- Aligning cDNA/ESTs to genomic sequences
- Mapping poly(A) sites
- Clustering poly(A) cleavage sites
- Gene types
- Signal mapping.
- Poly(A) site ID format
- Poly(A) site positions
- Poly(A) site supporting cDNA/ESTs
Aligning cDNA/ESTs to genomic sequences:
- We used all sequences listed in human and mouse UniGene databases (NCBI, March, 2004 versions) that are associated with LocusLink IDs, and aligned them to genome sequences (human genome Build 34.2 and mouse genome Build 32, both from NCBI). RefSeq mRNA and cDNA sequences (NCBI GeneBank March, 2004 release) and ESTs (NCBI dbEST March, 2004 release) were aligned to genomes using BLAST and MegaBLAST. We require 95% identity at the MegaBLAST stage to locate a gene and 90% identity at the BLAST stage to fill the gaps. The transcriptional orientation of a sequence on the genome was first determined by its splicing sites, e.g., GT.AG (5' and 3' splice sites, respectively) indicates a sense orientation whereas CT.AC indicates an anti-sense orientation, and/or its poly(A) tail since polyadenylation only occurs at the 3' end. If the orientation of a sequence indicated by splicing is in conflict with that by its poly(A) tail, the sequence is discarded. If neither piece of information can be obtained from a sequence, which automatically indicates that the sequence does not have a poly(A) tail (thus not of interest in this study), the sequence is also discarded.
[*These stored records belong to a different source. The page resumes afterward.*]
-- ==== Sys2Proof/Machine/Defaults.lean ====
section
/-! DEFINITION. The default values of the spec's parameters (00_scope.md R6), the default font, and what a byte of
MEM holds after construction (10_state.md R32, 20_memory.md R36, R37). -/

namespace Sys2Proof.Machine

/-- The defaults of R6 (decisions D1, D3, D4, D16; log 1, 2, 7, 8, 9). -/
def defaultParams : Params :=
  { vfOrder := .flagThenResult, shl := .unsupported, bnnn := .jump, audio := .perActiveCycle }

/-- MEM_SIZE: addresses run from 0x000 to 0xFFF (R5). -/
def memSize : Nat := 0x1000

/-- PROG_BASE: the load origin and the reset PC (R5). -/
def progBase : Nat := 0x200

/-- FONT_BASE: the first byte of the font table (R5). -/
def fontBase : Nat := 0x050

/-- GLYPH_BYTES: bytes per glyph (R5). -/
def glyphBytes : Nat := 5

/-- Glyphs 0 to 7 of R37. PRESUMED (general knowledge, log 3). -/
def fontLow : Vector Byte 40 :=
  #v[0xF0, 0x90, 0x90, 0x90, 0xF0,
     0x20, 0x60, 0x20, 0x20, 0x70,
     0xF0, 0x10, 0xF0, 0x80, 0xF0,
     0xF0, 0x10, 0xF0, 0x10, 0xF0,
     0x90, 0x90, 0xF0, 0x10, 0x10,
     0xF0, 0x80, 0xF0, 0x10, 0xF0,
     0xF0, 0x80, 0xF0, 0x90, 0xF0,
     0xF0, 0x10, 0x20, 0x40, 0x40]

/-- Glyphs 8 to F of R37. PRESUMED (general knowledge, log 3). -/
def fontHigh : Vector Byte 40 :=
  #v[0xF0, 0x90, 0xF0, 0x90, 0xF0,
     0xF0, 0x90, 0xF0, 0x10, 0xF0,
     0xF0, 0x90, 0xF0, 0x90, 0x90,
     0xE0, 0x90, 0xE0, 0x90, 0xE0,
     0xF0, 0x80, 0x80, 0x80, 0xF0,
     0xE0, 0x90, 0x90, 0x90, 0xE0,
     0xF0, 0x80, 0xF0, 0x80, 0xF0,
     0xF0, 0x80, 0xF0, 0x80, 0x80]

/-- The default of parameter FONT: 16 glyphs of 5 bytes, glyph k at index 5k, top row first (R37). -/
def defaultFont : Vector Byte 80 := fontLow ++ fontHigh

/-- What an address that memory does not list reads as: the byte construction leaves there with the default font
(R32, R36). -/
def resetByte (a : Nat) : Byte :=
  if fontBase ≤ a then (defaultFont[a - fontBase]?).getD 0 else 0

end Sys2Proof.Machine
end

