-- ==== Sys2Proof/Machine/Step.lean ====
section
/-! DEFINITION. One instruction cycle (40_instruction_cycle.md R71): fetch, decode, execute, timer tick; and placing
an instruction word where the next fetch reads it. -/

namespace Sys2Proof.Machine

/-- One step (R71). A fault of any phase ends the step with no change of state (R69). -/
def step (s : State) : Host.Outcome State Fault Refusal :=
  match fetchWord s with
  | .error f => .fault f
  | .ok w =>
    match decodeWord s.params w with
    | none => raise s (.unsupportedOpcode w)
    | some i =>
      match exec i s with
      | .next t => .next (tick i s t)
      | .fault f => .fault f
      | .refused r => .refused r

/-- `s` with the one 16-bit word `w` stored big-endian at PC and PC + 1, where `step` fetches next (R40, R63); no
change where no fetch is possible. It stands for the host's load (R137, log 25). -/
def State.withFetchWord (s : State) (nbits w : Nat) : State :=
  if s.pc.toNat + 1 < memSize then
    { s with mem := s.mem.store s.pc.toNat (wordBytes (BitVec.ofNat 16 (w % 2 ^ nbits))) }
  else s

end Sys2Proof.Machine
end

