-- ==== Sys2Proof/Machine/Environment.lean ====
section
/-! DEFINITION. The host's side of the engine (60_exceptions.md R128 to R133, 70_reset_and_hazards.md R136, R137):
construction, load, the key latch, the redraw protocol, the read-only views, and which actions a run admits. -/

namespace Sys2Proof.Machine

/-- Construct an engine with the given parameters and font table: every field zero, then the font, then PC
(R6, R136). With the defaults it is `State.reset`. -/
def State.construct (p : Params) (font : Vector Byte 80) : State :=
  { State.reset with params := p, mem := Memory.store [] fontBase font.toList }

/-- `load(bytes)`: copy the raw image to MEM from 0x200 on; ProgramTooLarge, with no change, when it does not fit
(R121, R137). -/
def State.load (s : State) (bytes : List Byte) : Except Fault State :=
  if progBase + bytes.length > memSize then .error (.programTooLarge s.pc)
  else .ok { s with mem := s.mem.store progBase bytes }

/-- `set_keys(vector)`: overwrite the key latch wholesale (R24, R129). -/
def State.setKeys (s : State) (keys : Vector Bool 16) : State := { s with key := keys }

/-- `needs_redraw()` (R130). -/
def State.needsRedraw (s : State) : Bool := s.redraw

/-- `take_redraw_flag()`: the flag's value, and the state with it cleared (R130). -/
def State.takeRedrawFlag (s : State) : Bool × State := (s.redraw, { s with redraw := false })

/-- `framebuffer()`: 2048 bytes of value 0 or 1, row-major (R25, R131). -/
def State.framebufferView (s : State) : List Byte :=
  s.fb.toList.flatMap fun row => row.toList.map fun pixel => if pixel then 1 else 0

/-- `registers()`: the 16 bytes V[0..15] (R132). -/
def State.registersView (s : State) : List Byte := s.v.toList

/-- `program_counter()` (R132). -/
def State.programCounter (s : State) : Word := s.pc

/-- `index_register()` (R132). -/
def State.indexRegister (s : State) : Word := s.i

/-- The host's actions (R128). -/
inductive HostAction where
  | load (bytes : List Byte)
  | step
  | setKeys (keys : Vector Bool 16)
  | needsRedraw
  | takeRedrawFlag
  | framebuffer
  | registers
  | programCounter
  | indexRegister
  deriving DecidableEq, Repr

/-- What an action returns (R128). -/
inductive Reply where
  /-- `load` succeeded. -/
  | ok
  /-- `set_keys` returns nothing. -/
  | nothing
  /-- `step` succeeded, with its audio bit; the Audio Sink is called once when it is true (R68, R133). -/
  | stepped (audio : Bool)
  /-- The call failed with this fault (R122). -/
  | failed (f : Fault)
  | flag (b : Bool)
  | bytes (b : List Byte)
  | word (w : Word)
  deriving DecidableEq, Repr

/-- Where a run stands (R122, R137). -/
inductive Phase where
  /-- Constructed; no step has been taken. -/
  | loading
  /-- At least one step has been taken. -/
  | stepping
  /-- A step faulted; the run is over. -/
  | over (f : Fault)
  deriving DecidableEq, Repr

/-- An engine in the hands of its host. -/
structure Session where
  engine : State
  phase : Phase
  deriving DecidableEq, Repr

/-- A freshly constructed engine (R136). -/
def Session.start (p : Params) (font : Vector Byte 80) : Session := ⟨State.construct p font, .loading⟩

/-- The step action: none once the run is over; a fault leaves the engine as it was and ends the run (R69, R122). -/
def Session.stepAction (c : Session) : Option (Reply × Session) :=
  match c.phase with
  | .over _ => none
  | .loading | .stepping =>
    match Machine.step c.engine with
    | .next t => some (.stepped t.audio, ⟨t, .stepping⟩)
    | .fault f => some (.failed f, ⟨c.engine, .over f⟩)
    | .refused _ => none

/-- The load action: only before the first step, any number of times (R137, decision D20). -/
def Session.loadAction (c : Session) (bytes : List Byte) : Option (Reply × Session) :=
  match c.phase with
  | .loading =>
    match c.engine.load bytes with
    | .ok t => some (.ok, ⟨t, .loading⟩)
    | .error f => some (.failed f, c)
  | .stepping | .over _ => none

/-- One host action: what it returns and the session after it; `none` when the host has no such move (R128). The views
stay readable after a fault (R132, decision D27). -/
def Session.act (c : Session) (a : HostAction) : Option (Reply × Session) :=
  match a with
  | .load bytes => c.loadAction bytes
  | .step => c.stepAction
  | .setKeys keys => some (.nothing, { c with engine := c.engine.setKeys keys })
  | .needsRedraw => some (.flag c.engine.needsRedraw, c)
  | .takeRedrawFlag => some (.flag c.engine.takeRedrawFlag.1, { c with engine := c.engine.takeRedrawFlag.2 })
  | .framebuffer => some (.bytes c.engine.framebufferView, c)
  | .registers => some (.bytes c.engine.registersView, c)
  | .programCounter => some (.word c.engine.programCounter, c)
  | .indexRegister => some (.word c.engine.indexRegister, c)

end Sys2Proof.Machine
end

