-- ==== Sys2Proof/Laws/Ops.lean ====
section
/-! SUPPORT. One lemma per shared operation that says once everything it can do: bounds, the call stack, keys, the flag
write, fetch, and the step. -/

namespace Sys2Proof.Machine

@[simp] theorem raise_ne_next (s t : State) (f : Word → Fault) : raise s f ≠ .next t := by
  intro h; cases h

@[simp] theorem next_inj {s t : State} : (Host.Outcome.next s : Result) = .next t ↔ s = t :=
  ⟨fun h => by cases h; rfl, fun h => by rw [h]⟩

@[simp] theorem fault_inj {f g : Fault} : (Host.Outcome.fault f : Result) = .fault g ↔ f = g :=
  ⟨fun h => by cases h; rfl, fun h => by rw [h]⟩

@[simp] theorem fault_ne_next (f : Fault) (t : State) : (Host.Outcome.fault f : Result) ≠ .next t := by
  intro h; cases h

@[simp] theorem next_ne_fault (f : Fault) (t : State) : (Host.Outcome.next t : Result) ≠ .fault f := by
  intro h; cases h

/-! ### Bounds -/

theorem withIndexRange_fits {s : State} {count : Nat} (k : Result) (h : count = 0 ∨ s.i.toNat + count ≤ 0x1000) :
    withIndexRange s count k = k := by
  simp [withIndexRange, firstOutOfBounds, State.indexAddr, memSize, h]

theorem withIndexRange_past {s : State} {count : Nat} (k : Result) (h0 : 0 < count)
    (h : 0x1000 < s.i.toNat + count) :
    withIndexRange s count k = .fault (.outOfBounds (max s.i.toNat 0x1000) s.pc) := by
  have h1 : ¬(count = 0 ∨ s.i.toNat + count ≤ 0x1000) := by omega
  simp [withIndexRange, firstOutOfBounds, State.indexAddr, memSize, h1, raise]

/-- A bounds-checked instruction answers a next state exactly when all its addresses are in MEM. -/
theorem withIndexRange_eq_next {s t u : State} {count : Nat} :
    withIndexRange s count (.next t) = .next u ↔ t = u ∧ (count = 0 ∨ s.i.toNat + count ≤ 0x1000) := by
  by_cases h : count = 0 ∨ s.i.toNat + count ≤ 0x1000
  · rw [withIndexRange_fits _ h]
    simp [h]
  · rw [withIndexRange_past _ (by omega) (by omega)]
    simp [h]

/-! ### The call stack -/

theorem pushAndJump_full {s : State} (h : s.sp.val = 16) (target : Word) :
    pushAndJump s target = .fault (.stackOverflow s.pc) := by
  simp [pushAndJump, h, raise]

theorem pushAndJump_room {s : State} (h : s.sp.val < 16) (target : Word) :
    pushAndJump s target =
      .next { s with stack := s.stack.set s.sp.val s.pc, sp := ⟨s.sp.val + 1, by omega⟩, pc := target } := by
  simp [pushAndJump, h]

theorem pushAndJump_eq_next {s t : State} {target : Word} :
    pushAndJump s target = .next t ↔ ∃ h : s.sp.val < 16,
      { s with stack := s.stack.set s.sp.val s.pc, sp := ⟨s.sp.val + 1, by omega⟩, pc := target } = t := by
  unfold pushAndJump
  split <;> simp [*]

theorem popAndReturn_empty {s : State} (h : s.sp.val = 0) : popAndReturn s = .fault (.stackUnderflow s.pc) := by
  simp [popAndReturn, h, raise]

theorem popAndReturn_eq_next {s t : State} :
    popAndReturn s = .next t ↔ ∃ _ : s.sp.val ≠ 0,
      { s with sp := ⟨s.sp.val - 1, by omega⟩, pc := s.stack[s.sp.val - 1]'(by omega) + 2 } = t := by
  unfold popAndReturn
  split <;> simp [*]

/-! ### Keys -/

theorem keyPressed_of_lt (s : State) {k : Nat} (h : k < 16) : s.keyPressed k = some s.key[k] := by
  simp [State.keyPressed, h]

theorem keyPressed_of_ge (s : State) {k : Nat} (h : 15 < k) : s.keyPressed k = none := by
  simp [State.keyPressed]; omega

/-- The scan finds key k exactly when k is pressed and no lower key is. -/
theorem lowestKey_eq_some {s : State} {k : Nat} :
    s.lowestKey = some k ↔ ∃ h : k < 16, s.key[k] = true ∧ ∀ j (hj : j < k), s.key[j]'(by omega) = false := by
  simp [State.lowestKey, List.findIdx?_eq_some_iff_getElem]

theorem lowestKey_eq_none {s : State} : s.lowestKey = none ↔ ∀ k : Fin 16, s.key[k.val] = false := by
  simp only [State.lowestKey, List.findIdx?_eq_none_iff]
  constructor
  · intro h k
    simpa using h s.key[k.val] (by simp)
  · intro h b hb
    obtain ⟨k, hk, rfl⟩ := List.getElem_of_mem hb
    simpa using h ⟨k, by simpa using hk⟩

/-! ### The flag write -/

@[simp] theorem flagByte_toNat (c : Bool) : (flagByte c).toNat = if c then 1 else 0 := by cases c <;> rfl

/-- Every register after a flag-producing instruction, for each write order (R91). -/
theorem reg_writeAlu (s : State) (op : Byte → Byte → AluOut) (x y r : Reg) :
    (s.writeAlu op x y).reg r =
      let out := op (s.reg x) (s.reg y)
      let f := flagByte out.flag
      match s.params.vfOrder with
      | .flagThenResult => if r = x then out.result else if r = 15 then f else s.reg r
      | .resultThenFlag => if r = 15 then f else if r = x then out.result else s.reg r
      | .sequential =>
        if r = x then (op (if x = 15 then f else s.reg x) (if y = 15 then f else s.reg y)).result
        else if r = 15 then f else s.reg r := by
  unfold State.writeAlu
  cases s.params.vfOrder <;> simp only [State.reg_setReg, vf]

/-- Of the state, a flag-producing instruction writes registers only (R91). -/
theorem State.writeAlu_eq (s : State) (op : Byte → Byte → AluOut) (x y : Reg) :
    s.writeAlu op x y = { s with v := (s.writeAlu op x y).v } := by
  unfold State.writeAlu
  cases s.params.vfOrder <;> rfl

/-! ### Skips and address operands -/

theorem State.skipIf_eq (s : State) (c : Bool) :
    s.skipIf c = { s with pc := if c then s.pc + 4 else s.pc + 2 } := by
  cases c <;> rfl

@[simp] theorem zext16_toNat (nnn : BitVec 12) : (zext16 nnn).toNat = nnn.toNat := by
  have := nnn.isLt
  simp only [zext16, BitVec.toNat_ofNat]
  omega

/-! ### Fetch and step -/

theorem fetchWord_ok {s : State} (h : s.pc.toNat ≤ 0xFFE) :
    fetchWord s = .ok (bigEndian (s.mem.read s.pc.toNat) (s.mem.read (s.pc.toNat + 1))) := by
  unfold fetchWord
  rw [if_neg (by omega), if_neg (by omega)]

theorem fetchWord_eq_ok {s : State} {w : Word} :
    fetchWord s = .ok w ↔
      s.pc.toNat ≤ 0xFFE ∧ bigEndian (s.mem.read s.pc.toNat) (s.mem.read (s.pc.toNat + 1)) = w := by
  unfold fetchWord
  split
  · simp; omega
  · split
    · simp; omega
    · simp; omega

theorem bigEndian_toNat (hi lo : Byte) : (bigEndian hi lo).toNat = hi.toNat * 256 + lo.toNat := by
  have h1 := hi.isLt
  have h2 := lo.isLt
  simp only [bigEndian, BitVec.toNat_ofNat]
  omega

/-- What a step can do when it answers a next state (R71). -/
theorem step_eq_next {s t : State} :
    step s = .next t ↔ ∃ w i u, fetchWord s = .ok w ∧ decodeWord s.params w = some i ∧ exec i s = .next u ∧
      tick i s u = t := by
  unfold step
  constructor
  · intro h
    split at h
    · simp at h
    · rename_i w hw
      split at h
      · simp at h
      · rename_i i hi
        split at h <;> simp_all
  · rintro ⟨w, i, u, hw, hi, hu, rfl⟩
    simp [hw, hi, hu]

theorem step_of_decoded {s : State} {w : Word} {i : Instr} (hw : fetchWord s = .ok w)
    (hi : decodeWord s.params w = some i) :
    step s = match exec i s with
      | .next t => .next (tick i s t)
      | .fault f => .fault f
      | .refused r => .refused r := by
  cases h : exec i s <;> simp only [step, hw, hi, h]

theorem tickTimer_toNat (t : Byte) : (tickTimer t).toNat = t.toNat - 1 := by
  unfold tickTimer
  split
  · simp_all
  · rename_i h
    have : t.toNat ≠ 0 := fun e => h (BitVec.eq_of_toNat_eq (by simpa using e))
    have := t.isLt
    rw [BitVec.toNat_sub]
    simp
    omega

end Sys2Proof.Machine
end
- In this study, genes are represented by LocusLink entries, which were obtained from NCBI. RefSeq mRNA sequences were used to represent transcripts of genes. If a gene has more than one RefSeq sequence, their corresponding genomic regions are required to overlap, and their transcriptional orientations are required to be the same. Genes whose RefSeq sequences do not meet these two criteria are discarded. Thus each gene's orientation and genomic location can be unequivocally determined using its RefSeq(s). cDNA/ESTs that are associated with a gene, as listed in the UniGene database, are required to meet the following criteria: (1) A sequence's transcriptional orientation is required to be in agreement with that of its associated gene. (2) The genomic regions aligned with a cDNA/EST are required to overlap with those of RefSeq sequences of its corresponding gene by either a 32 nt sequence or an entire exon (either the cDNA/EST's or RefSeq's). This is to eliminate sequences incorrectly associated with LocusLink IDs in the UniGene database. Also, it discards sequences that reside in the intron region of other genes. The start and stop codon of a gene is located using the RefSeq GeneBank annotation file.
Mapping poly(A) sites:
- cDNA/EST sequences aligned to genomic sequences were examined for poly(A) tails after the alignment. Unaligned sequences at both 5' and 3' termini of the cDNA/EST were checked for a stretch of T and A respectively. For the 3' end, a sequence is considered to have a poly(A) tail if after the unaligned position (1) the sequence contains 8 or more consecutive As, or (2) if it has one other nucleotide, it has 8 or more consecutive As after the other nucleotide. The criteria are the same for the 5' end except that consecutive Ts are searched.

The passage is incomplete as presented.